-- ==== Sys2Proof/Tests/Slice0.lean ====
section
/-! SUPPORT. Tests: words written out from spec/30_encoding.md and what they decode to, ill-formed terms that WellFormed
refuses, single steps from the tables of spec/95_test_vectors.md, and for each statement with hypotheses a witness that
meets them. -/

namespace Sys2Proof.Tests

open Sys2Proof.Machine

/-! ## Small states -/

/-- Program P1's block (id 01, S 4) with the decoder's registers given. -/
def decAt (st : Stage) (cursor : Nat) (buf : List Byte) (acc : Half) : State :=
  { State.reset with dec := [⟨⟨0x01, 4⟩, ⟨st, cursor, buf, acc⟩⟩] }

/-- The same under RESYNC. -/
def resyncAt (st : Stage) (cursor : Nat) (buf : List Byte) (acc : Half) : State :=
  { decAt st cursor buf acc with block := ⟨0x61, 0x7A, .resync⟩ }

/-- Program P1's block (ENC_ID 01, SE 4), encoder busy with payload 78 56 34 12, whose checksum is 0x0114. -/
def encAt (idx : Nat) : State := { State.reset with enc := [⟨⟨0x01, 4⟩, ⟨true, idx, [0x78, 0x56, 0x34, 0x12], 0x0114⟩⟩] }

/-- Two decoders, ids 01 and 02, S 4 each, both in the given stage. -/
def twoAt (st : Stage) : State :=
  { State.reset with
    dec := [⟨⟨0x01, 4⟩, ⟨st, 0, [0, 0, 0, 0], 0⟩⟩, ⟨⟨0x02, 4⟩, ⟨st, 0, [0, 0, 0, 0], 0⟩⟩] }

/-- One decoder with S 1 and id 61 = PREFIX (the corner vector of V-DEC). -/
def oneAt (st : Stage) : State := { State.reset with dec := [⟨⟨0x61, 1⟩, ⟨st, 0, [0x00], 0⟩⟩] }

/-- The registers of the decoders, and the outputs, after a step. -/
def decsOf : Host.Outcome State Fault Refusal → List DecRegs × List (Nat × Nat × List Byte)
  | .next t => (t.dec.map (·.regs), t.outs.map (fun o => (o.delivery, o.channel, o.payload)))
  | .fault _ => ([], [])
  | .refused _ => ([], [])

/-- idx and busy of the encoders, and the bytes written, after a step. -/
def encsOf : Host.Outcome State Fault Refusal → List (Nat × Bool) × List Byte
  | .next t => (t.enc.map (fun e => (e.regs.idx, e.regs.busy)), t.sent.map (·.byte))
  | .fault _ => ([], [])
  | .refused _ => ([], [])

/-- The stages and the busy bits after a step. -/
def modesOf : Host.Outcome State Fault Refusal → List Stage × List Bool
  | .next t => (t.dec.map (·.regs.stage), t.enc.map (·.regs.busy))
  | .fault _ => ([], [])
  | .refused _ => ([], [])

/-- The next state, if there is one. -/
def nextOf : Host.Outcome State Fault Refusal → Option State
  | .next t => some t
  | .fault _ => none
  | .refused _ => none

/-- The refusal, if there is one. -/
def refusedOf : Host.Outcome State Fault Refusal → Option Refusal
  | .next _ => none
  | .fault _ => none
  | .refused r => some r

/-- Payload 78 56 34 12 of W1. -/
def w1 : List Byte := [0x78, 0x56, 0x34, 0x12]

/-! ## Decoding: words written out from R86, R87, R88 (the default PREFIX 61, SUFFIX 7A; id 01, S 4, SE 4) -/

theorem test_decode_dec_wp_hit :
    decode Config.default (.dec 0 0b000_01100001#11 3 false) = .ok (.decWpHit 0 0x61) := by decide
theorem test_decode_dec_wp_miss :
    decode Config.default (.dec 0 0b000_01100000#11 0 true) = .ok (.decWpMiss 0 0x60) := by decide
theorem test_decode_dec_wi_hit :
    decode Config.default (.dec 0 0b001_00000001#11 0 false) = .ok (.decWiHit 0 0x01) := by decide
theorem test_decode_dec_wi_miss :
    decode Config.default (.dec 0 0b001_01100001#11 0 false) = .ok (.decWiMiss 0 0x61) := by decide
theorem test_decode_dec_rp_store :
    decode Config.default (.dec 0 0b010_01111010#11 2 false) = .ok (.decRpStore 0 0x7A) := by decide
theorem test_decode_dec_rp_last :
    decode Config.default (.dec 0 0b010_00010010#11 3 false) = .ok (.decRpLast 0 0x12) := by decide
theorem test_decode_dec_ws_hit :
    decode Config.default (.dec 0 0b011_01111010#11 4 false) = .ok (.decWsHit 0 0x7A) := by decide
theorem test_decode_dec_ws_miss :
    decode Config.default (.dec 0 0b011_01100001#11 4 false) = .ok (.decWsMiss 0 0x61) := by decide
theorem test_decode_dec_cl :
    decode Config.default (.dec 0 0b100_00010100#11 4 false) = .ok (.decCl 0 0x14) := by decide
theorem test_decode_dec_ch_pass :
    decode Config.default (.dec 0 0b101_00000001#11 4 true) = .ok (.decChPass 0 0x01) := by decide
theorem test_decode_dec_ch_fail :
    decode Config.default (.dec 0 0b101_00000001#11 4 false) = .ok (.decChFail 0 0x01) := by decide
theorem test_decode_enc_tx_prefix : decode Config.default (.enc 0 0) = .ok (.encTxPrefix 0) := by decide
theorem test_decode_enc_tx_id : decode Config.default (.enc 0 1) = .ok (.encTxId 0) := by decide
theorem test_decode_enc_tx_payload :
    decode Config.default (.enc 0 2) = .ok (.encTxPayload 0) ∧ decode Config.default (.enc 0 5) = .ok (.encTxPayload 0) := by
  decide
theorem test_decode_enc_tx_suffix : decode Config.default (.enc 0 6) = .ok (.encTxSuffix 0) := by decide
theorem test_decode_enc_tx_cslo : decode Config.default (.enc 0 7) = .ok (.encTxCslo 0) := by decide
theorem test_decode_enc_tx_cshi : decode Config.default (.enc 0 8) = .ok (.encTxCshi 0) := by decide
theorem test_decode_enc_emit : decode Config.default (.emit 0 w1) = .ok (.encEmit 0 w1) := by decide
theorem test_decode_deliver : decode Config.default (.deliver 0x61) = .ok (.deliver 0x61) := by decide
theorem test_decode_reset : decode Config.default .reset = .ok .reset := by decide
theorem test_decode_csum : decode Config.default (.csum w1) = .ok (.csum w1) := by decide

What needs to be done: Every line above from the line with "is 0x0114. -/" to the line with "of V-DEC). -/", both included, must be reproduced exactly, and no other line may appear.

Response below:
/-- Program P1's block (ENC_ID 01, SE 4), encoder busy with payload 78 56 34 12, whose checksum is 0x0114. -/
def encAt (idx : Nat) : State := { State.reset with enc := [⟨⟨0x01, 4⟩, ⟨true, idx, [0x78, 0x56, 0x34, 0x12], 0x0114⟩⟩] }

/-- Two decoders, ids 01 and 02, S 4 each, both in the given stage. -/
def twoAt (st : Stage) : State :=
  { State.reset with
    dec := [⟨⟨0x01, 4⟩, ⟨st, 0, [0, 0, 0, 0], 0⟩⟩, ⟨⟨0x02, 4⟩, ⟨st, 0, [0, 0, 0, 0], 0⟩⟩] }

/-- One decoder with S 1 and id 61 = PREFIX (the corner vector of V-DEC). -/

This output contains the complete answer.